Olympic medal record

Men's field hockey

Representing India

Olympic Games

= Joseph Phillips (field hockey) =

Indian field hockey player (1911–1987)

Joseph Phillips (24 March 1911 – 13 November 1987) was an Indian field hockey player who competed in the 1936 Summer Olympics. He was a member of the Indian field hockey team which won the gold medal. He played one match as back.

Phillips was a Pune based hockey player. Joseph was born on March 24, 1911. Phillips was an Indian field hockey player who competed in the 1936 Summer Olympics at Berlin and won the gold medal. He played one match as back. India played 5 matches in the tournament and the team won all 5. The Indian national team scored a total of 38 goals. India beat United States (7-0), Japan (9-0) and Hungary (4-0). The Indian national hockey team that played in the 1936 Summer Olympics consisted of Dhyan Chand (captain), Ali Dara, Syed Mohammed Jaffar, Gurcharan Singh, Roop Singh, Mohammed Hussain, Mirza Nasir-ud-din Masud, Shabban Shahab-ud-din, Joseph Galibardy, Ahmed Sher Khan, Babu N. Nimal and Lionel C. Emmett, amongst others. In the finals against Germany, India had an advantage of 6 goals initially. The match was very challenging and exciting. Finally India won the match by beating Germany by 8-1. That year, India won its third consecutive Olympic gold medal.

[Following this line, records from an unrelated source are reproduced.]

/-- A value of LSPLIT that Ozine may write (03 R79: its reserved fields have the value 0, log 92). -/
def lsplitValid (v : Nat) : Bool :=
  fld v 16 48 == 0 && fld v 3 5 == 0 && fld v 0 3 ≤ 4 && fld v 8 8 * 4096 ≤ (384 - 64 * fld v 0 3) * 1024

/-- LSPLIT (03 R79; 04 R86): with slots 0 to 62 empty; while the porter runs, it waits, and the router holds what would use the split. A
change of the cache code writes back the cache portion and zeroes the scratchpad; a change of the reserve alone zeroes what moves. -/
def execLsplit (c : Nat) (v : Word) (s : State) : Out := .next <|
  let k := s.core c
  let old := k.csr.lsplit
  let new := v.toNat
  if !lsplitValid new || !k.slotsEmpty then (s.valueError 0x100 c).letIn
  else if !s.porterIdle c then s.after 8 (.lsplit c v)
  else
    let set := fun (s : State) => (s.modCore c fun k => { k with csr := { k.csr with lsplit := new } }).letIn
    if fld old 0 3 = fld new 0 3 then
      let size := scratchSize old
      let far := size - max (reserveSize old) (reserveSize new)
      let near := size - min (reserveSize old) (reserveSize new)
      set (s.zero (sramAt c far) (near - far))
    else
      let s := k.cache.foldl (fun s l => s.dropLine l) s
      let s := s.modCore c fun k => { k with cache := [] }
      set (s.zero (sramAt c 0) (max (scratchSize old) (scratchSize new)))

/-- VGROUP (03 R80; 04 R88): with slots 0 to 62 of every core of the hedge empty; the victim cache is emptied first, and so are the
ways of the cache portion that are lent. The reserved field's bits are discarded (00 R5). -/
def execVgroup (c : Nat) (v : Word) (s : State) : Out := .next <|
  let h := hedgeKey c
  let empty := (List.range 17).all fun i => (s.core (coreKey (h / 32) (h % 32) i)).slotsEmpty
  let g := v.toNat % 4
  if g = 3 || !empty then s.valueError 0x101 c
  else
    let s := (s.hedge h).victim.foldl (fun s l => s.dropLine l) s
    let s := s.modHedge h fun x => { x with victim := [] }
    let s := if (s.core c).csr.vgroup < g then
        let t := (s.core c).cache.foldl (fun s l => s.dropLine l) s
        t.modCore c fun k => { k with cache := [] }
      else s
    s.modCore c fun k => { k with csr := { k.csr with vgroup := g } }

/-- DBGCTL (03 R80): each write governs instructions that issue 8 or more cycles after it; the reserved field's bits are
discarded (00 R5). -/
def execDbgctl (c : Nat) (v : Word) (s : State) : Out := .next <|
  s.modCore c fun k =>
    { k with csr := { k.csr with dbgctl := v.toNat % 2,
                                 dbgOld := (k.csr.dbgctl, s.now) :: k.csr.dbgOld.takeWhile fun e => s.now < e.2 + 8 } }

/-- SHASID (03 R64): the shared registers are zeroed and made invalid before their owner changes; a register that Hornbeam solves
keeps its loading bit (R70). Bits beyond its 16 are discarded. -/
def execShasid (c : Nat) (v : Word) (s : State) : Out := .next <|
  let n := v.toNat % 2 ^ 16
  if (s.core c).csr.shasid = n then s
  else s.modCore c fun k =>
    let solving := (k.regs.w.filter fun e => e.2.loading).map fun e => (e.1, { loading := true : PermReg })
    { k with regs := { w := solving }, csr := { k.csr with shasid := n } }

/-- MECHECK (03 R75; 05 R128). -/
def execMecheck (h : Nat) (v : Word) (s : State) : Out := .next <|
  if v.toNat < 8 || 4096 < v.toNat then s.valueError 0x200 h
  else s.modHedge h fun x => { x with mecheck := v.toNat, checks := 0 }

/-! ### The management window (03 R74) -/

/-- A double that Ozine stores, coherently. -/
def State.ozineStore (s : State) (addr : Nat) (v : Word) : State :=
  if addr % 8 != 0 || 2 ^ 48 ≤ addr || !s.physOk addr then s
  else
    let sh := addr % 128 * 8
    (s.engineWrite (addr / 2 ^ 36 % 8 * 8192) (lineOf addr) (v.toNat * 2 ^ sh) (ones 64 * 2 ^ sh) 0).2

/-- A ring with another pending copy of its control block. -/
def Ring.withCopy {α : Type} (r : Ring α) (p : RingCopy) : Ring α := { r with pending := p }

/-- The pending copy of a ring's control block. -/
def State.putRingCopy (s : State) (ring : RingName) (p : RingCopy) : State :=
  match ring with
  | .spill c => s.modCore c fun k => { k with work := { k.work with spill := k.work.spill.withCopy p } }
  | .deque c => s.modCore c fun k => { k with work := { k.work with overflow := k.work.overflow.withCopy p } }
  | .task die cls => s.modDie die fun d => { d with tasks := Tab.put d.tasks cls ((d.taskRing cls).withCopy p) }
  | .hold die cls => s.modDie die fun d => { d with holds := Tab.put d.holds cls ((d.holdRing cls).withCopy p) }
  | .overflow die => s.modDie die fun d => { d with overflow := d.overflow.withCopy p }

/-- Ozine names the control block of a core's or a die's ring (DESIGN CHOICE, log 83); those of the task queues and hold rings stand
in the scheduler's configuration. -/
def State.nameBlock (s : State) (ring : RingName) (addr : Nat) : State :=
  match ring with
  | .spill c => s.modCore c fun k => { k with work := { k.work with spill := s.adopt addr k.work.spill } }
  | .deque c => s.modCore c fun k => { k with work := { k.work with overflow := s.adopt addr k.work.overflow } }
  | .overflow die => s.modDie die fun d => { d with overflow := s.adopt addr d.overflow }
  | _ => s

/-- A raised generation of a queue slot's object type; before it wraps, the slot's live capability is sealed anew (17 R373). -/
def HQueue.raise (q : HQueue) (type : Nat) (reseal : Nat → Nat) : HQueue :=
  let g := Tab.getD q.gens type 0
  let q := { q with gens := Tab.put q.gens type ((g + 1) % 256) }
  if g != 255 then q
  else match type with
    | 1 => { q with cmdCap := reseal q.cmdCap }
    | 2 => { q with cplCap := reseal q.cplCap }
    | _ => { q with saveCap := reseal q.saveCap }

/-- Bits [103:0] of a capability with another generation. -/
def capWithGen (cap gen : Nat) : Nat := cap % 2 ^ 80 + gen % 256 * 2 ^ 80 + fld cap 88 16 * 2 ^ 88

/-- An ASID descriptor's fields (04 R106). -/
def asidOfDesc (desc : Nat) : Nat := fld desc 0 16
def AsidEntry.ofDesc (desc : Nat) : AsidEntry :=
  { root := fld desc 59 31 * 2 ^ 17, farBase := fld desc 90 43, farLimit := fld desc 133 43 }

/-- MANAGEMENT_WINDOW_WRITE (03 R74; 04 R106; 05 R109, R126; 15 R349; 17 R367 to R374): a value that is invalid is discarded. -/
def execManagementWindowWrite (w : MgmtWrite) (s : State) : Out :=
  let onHost := fun (f : Hostside → Hostside) => Host.Outcome.next { s with host := f s.host }
  match w with
  | .coreCsr c csr v =>
    if csr = 0x100 then execLsplit c v s
    else if csr = 0x101 then execVgroup c v s
    else if csr = 0x102 then execDbgctl c v s
    else if csr = 0x103 then execShasid c v s
    else .next s
  | .hedgeCsr h csr v => if csr = 0x200 then execMecheck h v s else .next s
  | .dieCsr die csr v => .next (if csr = 0x300 then s.modDie die fun d => { d with sparefree := v.toNat % 64 } else s)
  | .asidEntry die desc => .next (s.modDie die fun d => { d with asids := Tab.put d.asids (asidOfDesc desc) (.ofDesc desc) })
  | .stealDomain die index v =>
    if fld v 3 13 != 0 || 256 ≤ index then .next s else .next (s.modDie die fun d => { d with steal := Tab.put d.steal index v })
  | .openWindow fn base len => onHost fun h =>
    let f := Tab.getD h.fns fn {}
    let die := base / 2 ^ 36
    if 16 ≤ fn || len = 0 || 8 ≤ die || !inDram die base || !inDram die (base + len - 1) then h
    else { h with fns := Tab.put h.fns fn { f with windows := f.windows ++ [(base, len)] } }
  | .functionAsids fn asids => onHost fun h => { h with fns := Tab.put h.fns fn { (Tab.getD h.fns fn {}) with asids := asids } }
  | .farWindow port gib ro => onHost fun h =>
    let t := Tab.put h.farWindows port (gib, ro)
    if 3 < port || 8192 < t.foldl (fun n e => n + e.2.1) 0 then h else { h with farWindows := t }
  | .memory addr v => .next (s.ozineStore addr v)
  | .istore c addr v =>
    let busy := (s.core c).work.placed.any fun p => p.addr ≤ addr && addr < p.addr + 8 * p.count
    if busy || Config.istoreBytes ≤ addr then .next s else .next { s with mem := s.mem.write (istoreAt c addr) 1 v }
  | .renameCopy die entry st phys => .next (s.modDie die fun d => { d with pendRename := Tab.put d.pendRename entry { st := st, phys := phys } })
  | .slotCopy h version slots =>
    let t := (slots.filter fun e => e.1 < Config.frameSlots).foldl (fun t e => Tab.put t e.1 e.2) []
    .next (s.modHedge h fun x => { x with pendSlots := (t, version) })
  | .schedCopy die version class0 queues holds =>
    .next (s.modDie die fun d => { d with pendSched := { version := version, class0 := class0, queues := queues, holds := holds } })
  | .yewCopy die base size version hwm asids =>
    .next (s.modDie die fun d => { d with pendYew := { version := version, base := base, size := size, hwm := hwm, asids := asids } })
  | .ringCopy ring copy => .next (s.putRingCopy ring copy)
  | .dirCopy die base log2buckets version =>
    .next (s.modDie die fun d => { d with pendDir := { version := version, base := base, log2 := log2buckets } })
  | .ringBlock ring addr => .next (if addr % 64 != 0 || !inDram (addr / 2 ^ 36 % 8) addr then s else s.nameBlock ring addr)
  | .blockRequests job places colocs => .next (s.modJob job fun j => { j with places := places, colocs := colocs })
  | .placedImage e => onHost fun h =>
    { h with placedImages := (h.placedImages.filter fun i => !(i.digest == e.digest && i.feat0 == e.feat0 && i.feat1 == e.feat1)) ++ [e] }
  | .hostQueue die queue fn cmd cpl save =>
    .next (s.modQueue die queue fun q =>
      { q with fn := fn, mapped := true, frozen := false, cmdCap := s.seal cmd, cplCap := s.seal cpl, saveCap := s.seal save,
               head := 0, tail := 0, cplTail := 0, wake := false })
  | .yewCommand job d0 d1 => .next (s.yewCommanded job d0 d1)
  | .queueGen die queue type => .next (s.modQueue die queue fun q => q.raise type fun cap => s.seal (capWithGen cap 0))
  | .linkPeer link digest => onHost fun h => if 12 ≤ link then h else { h with links := Tab.put h.links link digest }

end Sys2Proof.Machine
end

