/-- The main-file entry, the operand-file register and the core-shared scalar that a destination names. -/
def destEntry (x : Ctx) : Operand → Option Nat
  | .g n => some (x.win.mainBase + n.val)
  | _ => none
def destOper : Operand → Option Nat
  | .h n => some n.val
  | _ => none
def destShared : Operand → Option Nat
  | .k n => some n.val
  | _ => none

/-- A result `v` reaches destination `d` of a thread between two states (03 R56, R59 to R63), and nothing else differs but fields of
the thread's context other than its operand file: a main register is written and full, a core-shared scalar takes 8 cycles to be visible,
zero discards. -/
structure Writes (c slot : Nat) (d : Operand) (v : Word) (t u : State) : Prop where
  state : u = { t with cores := u.cores }
  cores : ∀ e, e ≠ c → u.core e = t.core e
  core : u.core c = { t.core c with
    file := (u.core c).file, empty := (u.core c).empty, badMain := (u.core c).badMain, ctxs := (u.core c).ctxs,
    regs := { (t.core c).regs with k := (u.core c).regs.k, kOld := (u.core c).regs.kOld } }
  main : ∀ e, Tab.getD (u.core c).file e 0 = if some e = destEntry (t.ctx c slot) d then v else Tab.getD (t.core c).file e 0
  full : ∀ e, e ∈ (u.core c).empty ↔ e ∈ (t.core c).empty ∧ some e ≠ destEntry (t.ctx c slot) d
  sound : ∀ e, e ∈ (u.core c).badMain ↔ e ∈ (t.core c).badMain ∧ some e ≠ destEntry (t.ctx c slot) d
  shared : ∀ n, Tab.getD (u.core c).regs.k n 0 = if some n = destShared d then v else Tab.getD (t.core c).regs.k n 0
  visible : (u.core c).regs.kOld = match destShared d with
    | none => (t.core c).regs.kOld
    | some n => ((t.core c).regs.kOld.filter fun r => t.now < r.at_ + Config.kVisible) ++
        [⟨n, Tab.getD (t.core c).regs.k n 0, slot, t.now⟩]
  ctxs : ∀ j, j ≠ slot → u.ctx c j = t.ctx c j
  oper : ∀ n, Tab.getD (u.ctx c slot).h n 0 = if some n = destOper d then v else Tab.getD (t.ctx c slot).h n 0

/-- A word that has come to `t` completes with a result `v` for its destination (no queue register): the last result of its class is
`v` too unless it pops (03 R62, 09 R203), nothing else of the machine changes but the thread's place, and an outstanding result of
the destination is met (07 R155). -/
def Yields (i : Instr) (d : Operand) (v : Word) (s t : State) : Prop :=
  ∃ u, Ends i s u ∧ Writes t.iss.core t.iss.slot d v t u ∧
    u.me = (let x := if popping i then t.me else t.me.lastResult (isC i) v
            { x with h := u.me.h, out := (t.me.clash (destOf d) v.toNat).out }).complete t.nextPlace

/-- An instruction completes with the result that `f` gives of its source values, whatever they are, and does nothing else. -/
def Results (i : Instr) (d : Operand) (f : List Word → Word) : Prop :=
  ∀ s vals t, Issues s i vals t → (∀ n, d ≠ .q n) → Yields i d (f vals) s t

/-- Between two states the thread of the issue goes on at a place, and nothing else differs. -/
def Moved (t u : State) (p : PC) : Prop :=
  OnlyCtx t.iss.core t.iss.slot t u ∧ u.me = t.me.complete p

/-! ### Branches and transfers (08) -/

/-- A branch of the current block (08 R173): untaken it goes on at the next word; taken it goes to its bundle, or raises the entry fault
when the block has no such bundle. -/
def Branches (i : Instr) (off : Fin 512) (taken : State → List Word → Prop) : Prop :=
  ∀ s vals t, Issues s i vals t →
    let count := (t.core t.iss.core).blockCount t.me.asid t.me.pc.blk
    (¬ taken t vals → ∃ u, Ends i s u ∧ Moved t u t.nextPlace) ∧
    (taken t vals → off < count → ∃ u, Ends i s u ∧ Moved t u { blk := t.me.pc.blk % 2 ^ 24, off := off, word := 0 }) ∧
    (taken t vals → count ≤ off → Faults i s fcEntry (t.me.pc.blk % 2 ^ 24 * 512 + off) false)

/-- The entry descriptors that a core's block-map lookup gives of a block: those of the text it holds, else of the entry, which is of a
block that some core holds (02 R36; 05 R123). -/
def Core.lists (k : Core) (asid blk : Nat) (descs : List Nat) : Prop :=
  ∃ e, k.mapEntry asid blk = some e ∧
    ((∃ p, k.placedBlock asid blk = some p ∧ p.descs = descs) ∨ (k.placedBlock asid blk = none ∧ e.nholders ≠ 0 ∧ e.descs = descs))

/-- An offset is an entry of a block as the core knows it. -/
def Core.declares (k : Core) (asid blk off : Nat) : Prop :=
  ∃ descs, k.lists asid blk descs ∧ (entryAt descs off).isSome

/-- A transfer of a kind to a target double (08 R175) by a thread of slot 0 to 62, for every state in which the target is `d`: the
faults of lines 2, 4, 6 and 8, a transfer within the block, one to another block held on the core with windows of the thread's sizes, a
departure, and the wait for a block-map entry. A call that stays on its core writes LINK; one that departs takes it along. The looked-up
entry becomes the most recently used (05 R123). A block known to be held nowhere is departed to without a check. -/
def Transfers (i : Instr) (kind : Nat) (target : State → List Word → Nat → Prop) : Prop :=
  ∀ s vals t d, Issues s i vals t → target t vals d → t.iss.slot ≠ 63 →
    let k := t.core t.iss.core
    let x := t.me
    let count := k.blockCount x.asid x.pc.blk
    let w := t.mapUse t.iss.core x.asid (d / 512)
    let linked := fun (y : Ctx) => if kind = 1 then { y with link := x.pc.blk % 2 ^ 24 * 512 + (x.pc.off + 1) % 512 } else y
    (2 ^ 33 ≤ d ∨ d / 512 = 0 → Faults i s fcEntry d false) ∧
    (d < 2 ^ 33 → d / 512 ≠ 0 → kind = 1 → count ≤ x.pc.off + 1 → Faults i s fcEntry d false) ∧
    (d < 2 ^ 33 → d / 512 ≠ 0 → (kind = 1 → x.pc.off + 1 < count) →
      (d / 512 = x.pc.blk → count ≤ d % 512 → Faults i s fcEntry d false) ∧
      (d / 512 = x.pc.blk → d % 512 < count → ∃ u, Ends i s u ∧ OnlyCtx t.iss.core t.iss.slot t u ∧
        u.me = (linked t.me).complete { blk := d / 512, off := d % 512, word := 0 }) ∧
      (d / 512 ≠ x.pc.blk → k.mapEntry x.asid (d / 512) = none → Waits i s t (.blockMap (d / 512))) ∧
      (∀ descs, d / 512 ≠ x.pc.blk → k.lists x.asid (d / 512) descs → entryAt descs (d % 512) = none → Faults i s fcEntry d false) ∧
      (∀ p, d / 512 ≠ x.pc.blk → k.declares x.asid (d / 512) (d % 512) → k.placedBlock x.asid (d / 512) = some p →
        8 * (p.mainCode + 1) = x.mainSize → 4 * p.vecCode = x.vecSize →
        ∃ u, Ends i s u ∧ OnlyCtx t.iss.core t.iss.slot w u ∧
          u.me = (linked t.me).complete { blk := d / 512, off := d % 512, word := 0 }) ∧
      (d / 512 ≠ x.pc.blk → k.declares x.asid (d / 512) (d % 512) → k.placedBlock x.asid (d / 512) = none →
        Waits i s w (.depart d kind none)) ∧
      (∀ e, d / 512 ≠ x.pc.blk → k.mapEntry x.asid (d / 512) = some e → e.nholders = 0 → k.placedBlock x.asid (d / 512) = none →
        Waits i s w (.depart d kind none)))

/-! ### Waits, messages and saved threads (08, 02) -/

/-- Every outstanding result of the thread has returned, a record being visible 8 cycles later (07 R154; 09 R214). -/
def Returned (t : State) : Prop :=
  ∀ p ∈ t.me.out, p.returned ∧ (p.kind = .bfld → p.left + 8 ≤ t.now)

Joseph Phillips, along with Baboo Nimal, were amongst the players from Pune who participated in the 1936 Indian Olympic team. Most of the residents of his local town appeared on the Khadki Railway Station to bid farewell to Phillips and Baburao, for the 1936 Olympic expedition. It was a huge honour for both Joseph Phillips and Baburao Narasappa Nimal. Joe Phillips died in 1987 at the age of 76.